In our writing, we seek to restore this sense of belonging, to the region and its nations in tune with the handloom. A more organic version of belonging, which does not prevent a critical comprehension of the problematic politics of belonging, is pivotal in our scheme. The gloss, erasure, and finesse produced by the power loom of nations could be detrimental to the organic evolution of people’s belonging. In short, they give rise to a variety of identity politics foreclosing the possibility of dreaming and enacting those dreams beyond boundaries. While we appreciate the sentiments in favour of a landmass described in poetry and music of a nation, we are wary of the divisive lines deepened by them too. While we may love to hum our individual national anthems, we are anxious of the Machiavellianism behind the impositions engineered by state apparatuses. Though there is no denial of the significance of national flags in the popular conscience, one cannot dismiss the hegemonic emergence and impositions of the same too. The region of South Asia has been witness to the politics about national flags, acquiring all sizes and spectacular manifestations. 

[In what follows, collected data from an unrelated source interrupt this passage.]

-- ==== Sys2Proof/Machine/LineTransport.lean ====
section
/-! DEFINITION. The meanings of the line transport's operations (40_line_transport.md). They are internal: step lets a
higher layer issue them and refuses them to a caller (30_encoding.md R91). -/

namespace Sys2Proof.Machine

/-- `RELEASE line` (R100). -/
def execOpRelease (l : Line) (s : State) : Host.Outcome State Fault Refusal := .next (releaseLine l s)

/-- `DRIVE line, level` (R101). -/
def execOpDrive (l : Line) (v : Level) (s : State) : Host.Outcome State Fault Refusal := .next (driveLine l v s)

/-- `RDLVL line` (R102); its result, 0 or 1, stands in `result` (log 17). -/
def execOpRdlvl (l : Line) (s : State) : Host.Outcome State Fault Refusal :=
  let r := sampleLine l s
  answer (r.1.toNat, r.2)

/-- `DELAY n` (R103). -/
def execOpDelay (n : Nat) (s : State) : Host.Outcome State Fault Refusal := .next (delayFor n s)

/-- `WAIT line, level`, budget `WAIT_CEILING` (R104); its result, `true` = 1 or `false` = 0, stands in `result`
(log 17). -/
def execOpWait (l : Line) (v : Level) (s : State) : Host.Outcome State Fault Refusal :=
  let r := waitForLevel l v Config.waitCeiling s
  answer (r.1.toNat, r.2)

end Sys2Proof.Machine
end

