-- ==== Sys2Proof/Machine/Device.lean ====
section
/-! DEFINITION. The reference device's answers (95_test_vectors.md section 1): what a device that clocks correctly does at
the samples of a send and of a receive. Used by the meanings of the wire frames and report bytes (log 9) and by
statements as the premise "the device answers like this". -/

namespace Sys2Proof.Machine

/-- At this sample `CLOCK` has this level, as far as the device decides it. -/
def clockAt (v : Level) : Pulls := ⟨!v, false⟩

/-- At this sample `DATA` has this level, as far as the device decides it. -/
def dataAt (v : Level) : Pulls := ⟨false, !v⟩

/-- The answers to a wait for `v` on `CLOCK` that succeeds after `lag` samples of the opposite level. -/
def clockPhase (lag : Nat) (v : Level) : List Pulls := List.replicate lag (clockAt !v) ++ [clockAt v]

/-- The answers to the ten iterations of a send's bit loop. -/
def clockCycles (lag : Nat) : Nat → List Pulls
  | 0 => []
  | n + 1 => clockPhase lag true ++ clockPhase lag false ++ clockCycles lag n

/-- `txok(a)` with lag: the answers to a complete send. -/
def txAnswers (lag : Nat) (ack : Level) : List Pulls :=
  clockPhase lag false ++ clockCycles lag Config.nTxSlots ++ [dataAt ack] ++ clockPhase lag true

/-- The answers to one slot of a receive. -/
def slotAnswers (lag : Nat) (d : Level) : List Pulls :=
  clockPhase lag false ++ clockPhase lag true ++ [dataAt d]

/-- `rxframe(f)` with lag: the answers to the slots of a receive. -/
def rxAnswers (lag : Nat) : List Level → List Pulls
  | [] => []
  | d :: rest => slotAnswers lag d ++ rxAnswers lag rest

/-- `rx(b)`: the answers to a receive of the frame of `b`. -/
def byteAnswers (lag : Nat) (b : Byte) : List Pulls := rxAnswers lag (txFrame b)

/-- The frames of several bytes. -/
def bytesAnswers (lag : Nat) : List Byte → List Pulls
  | [] => []
  | b :: rest => byteAnswers lag b ++ bytesAnswers lag rest

/-- `exch(a, b1, ..., bn)`: a command acknowledged with byte `a` and followed by payload bytes. -/
def exchAnswers (lag : Nat) (a : Byte) (payload : List Byte) : List Pulls :=
  txAnswers lag false ++ byteAnswers lag a ++ bytesAnswers lag payload

/-- The device does this at the next samples, before whatever it was going to do. -/
def present (answers : List Pulls) (s : State) : State := { s with device := answers ++ s.device }

end Sys2Proof.Machine
end

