-- ==== Sys2Proof/Machine/Fetch.lean ====
section
/-! DEFINITION. What a step finds to do: an arrival from outside, or the block's own next tick (92_eei_decisions.md D1,
D14, D16, D18; 20_memory.md R62; 30_encoding.md R91). -/

namespace Sys2Proof.Machine

/-- `op_busy`: an operation is active (D1). -/
def busy (s : State) : Bool := !s.ctl.stack.isEmpty

/-- The block goes on to the rest of the inbox. -/
def arrived (rest : List Input) (s : State) : State := { s with inbox := rest }

/-- A request that runs as one step is taken: its trace begins, no value has been returned yet, and `op_done` stands at its
end (D18; logs 3, 4, 21, 25). -/
def accept (rest : List Input) (s : State) : State :=
  { s with inbox := rest, trace := [], valued := false, done := true }

/-- A request is started at a control point (10_state.md R33). -/
def startAt (p : Point) (rest : List Input) (s : State) : State :=
  { s with inbox := rest, trace := [], valued := false, done := false, ctl := ⟨[p], none⟩ }

/-- Reset: the state of 10_state.md R44 whatever was going on; the environment goes on as it was (70_reset_and_hazards.md
R200, R201; log 16). -/
def resetBlock (rest : List Input) (s : State) : State :=
  { State.reset with inbox := rest, device := s.device, draws := s.draws }

/-- The word on the ports `op_sel` and `op_arg` (D1). -/
def portWord (sel : BitVec 4) (arg : Byte) : RawWord := encodeOperand sel (arg.setWidth 16)

/-- The codes a caller may not start: 0x5 and 0xC to 0xF (30_encoding.md R86, R91). -/
def internalCode (sel : BitVec 4) : Bool :=
  sel == 0x5 || sel == 0xC || sel == 0xD || sel == 0xE || sel == 0xF

/-- The first control point of an operation a caller may start; `SETRES` and `SETRATE` have none (10_state.md R35 to
R38). -/
def startPoint : Instr → Option Point
  | .opBegin => some .b0
  | .opUpdate => some .u0
  | .opSend b => some (.s0 b)
  | .opRecv => some .v0
  | .opWra b => some (.a0 b)
  | .opRead => some .d0
  | .cmdReset | .cmdResend | .cmdSetDefaults | .cmdDisableDataReporting | .cmdEnableDataReporting
  | .cmdSetSampleRate | .cmdGetDeviceId | .cmdSetRemoteMode | .cmdSetWrapMode | .cmdResetWrapMode
  | .cmdReadData | .cmdSetStreamMode | .cmdStatusRequest | .cmdSetResolution | .rspAck
  | .frameD2H _ _ _ _ | .frameH2D _ _ | .reportFlags _ | .reportX _ | .reportY _ | .reportZ _
  | .opSetRes _ | .opSetRate _ | .opDelay _ | .opRelease _ | .opDrive _ _ | .opRdlvl _ | .opWait _ _
  | .reserved0 | .reserved6 | .reserved7 => none

/-- What there is to do. -/
inductive Fetched where
  /-- The step is this state. -/
  | moved (s : State)
  /-- The step runs this instruction on this state. -/
  | run (i : Instr) (s : State)
  /-- The request is turned away. -/
  | turnedAway (r : Refusal)

/-- A word that runs as one step on an idle block. -/
def fetchWord (w : RawWord) (rest : List Input) (s : State) : Fetched :=
  match decode w with
  | .ok i => .run i (accept rest s)
  | .error e => .turnedAway (.undecodable e)

/-- A caller's call (D16, D18). -/
def fetchCall (sel : BitVec 4) (arg : Byte) (rest : List Input) (s : State) : Fetched :=
  if busy s then .turnedAway .busy
  else if internalCode sel then .turnedAway (.internalCode sel)
  else fetchWord (portWord sel arg) rest s

/-- The formats of what goes over the wire from the device, or to it as a frame; the others are requests of the block's own
(30_encoding.md R84). -/
def isItem : Format → Bool
  | .opSel | .commandByte => false
  | .responseByte | .wireFrame11 | .wireFrame12 | .reportByte1 | .reportByte2 | .reportByte3 | .reportByte4 => true

/-- An operation or a command byte issued by a higher layer (R84). -/
def fetchIssue (w : RawWord) (rest : List Input) (s : State) : Fetched :=
  if busy s then .turnedAway .busy
  else if isItem w.format then .turnedAway .wrongKind
  else fetchWord w rest s

/-- A caller's request for the byte operation that carries an item (R84; log 9). -/
def fetchTransfer (w : RawWord) (rest : List Input) (s : State) : Fetched :=
  if busy s then .turnedAway .busy
  else if isItem w.format then fetchWord w rest s
  else .turnedAway .wrongKind

/-- A caller's `op_start`: an operation with control points begins at its first; one without runs and is done at once
(95_test_vectors.md T18). -/
def fetchStart (sel : BitVec 4) (arg : Byte) (rest : List Input) (s : State) : Fetched :=
  if busy s then .turnedAway .busy
  else if internalCode sel then .turnedAway (.internalCode sel)
  else
    match decode (portWord sel arg) with
    | .error e => .turnedAway (.undecodable e)
    | .ok i =>
      match startPoint i with
      | some p => .moved (startAt p rest s)
      | none => .run i (accept rest s)

/-- The next thing to do. Nothing but a request of the caller or of a layer above the byte transport wakes an idle block: an
item that the device shows of its own accord is not received (60_exceptions.md R174, R192). -/
def fetch (s : State) : Fetched :=
  match s.inbox with
  | [] => .moved (tick s)
  | .pass :: rest => .moved (tick (arrived rest s))
  | .reset :: rest => .moved (resetBlock rest s)
  | .call sel arg :: rest => fetchCall sel arg rest s
  | .start sel arg :: rest => fetchStart sel arg rest s
  | .issue w :: rest => fetchIssue w rest s
  | .transfer w :: rest => fetchTransfer w rest s
  | .shown _ :: rest => .moved (tick (arrived rest s))

/-- The arrival by which a word comes to run: a caller's call where a caller may present it, a caller's transfer for an item
of the wire, else an operation or a command byte issued by a higher layer (log 15). -/
def inputOfWord (w : RawWord) : Input :=
  if w.format = .opSel ∧ ¬ internalCode (field w.bits 0 4) ∧ field w.bits 4 4 = 0 ∧ field w.bits 16 8 = 0 then
    .call (field w.bits 0 4) (field w.bits 8 8)
  else if isItem w.format then .transfer w
  else .issue w

end Sys2Proof.Machine
end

Being aware of all this does not mean a cancellation of the nation, the state, and the reality of state apparatuses. There is a discomfort that we encounter while looking at the contemporary politics being almost exclusively defined within the frame of a nation. ‘Nation’ appears to us in myriad forms in this politics. However, our perturbation emanates out of the uncritical, blind and violent employment of the term called nation. In contemporary times, it makes much sense to be aware of Tagore’s idea that “nationalism is the training of a whole people for a narrow ideal; and when it gets hold of their minds it is sure to lead them to moral degeneracy and intellectual blindness.”[viii] He attributes violence, massacre and conflict to the ‘Nation.’ We are also aware of debates on the nation grounded in the context of anti-colonial struggles and how it is being debated in light of globalisation debate and the rise of transnational capital. It is the vast body of work around the nation and nationalism that informs our discomfort with it when we posit it vis-à-vis the idea of the region. This is what has led to our discomfort in looking at South Asia as a region defined primarily through the prism and framework of nation states. South Asia is much more than the simplistic relationships between nations. It is rather about connections across people over time. In this sense, we have not attempted to divide our essays among the nation states in the region. That is, we do not count nations in order to be South Asian. Instead, as we think like South Asians, our ideas usher in nations as well as stories from them when they make sense in relation to what we have to say.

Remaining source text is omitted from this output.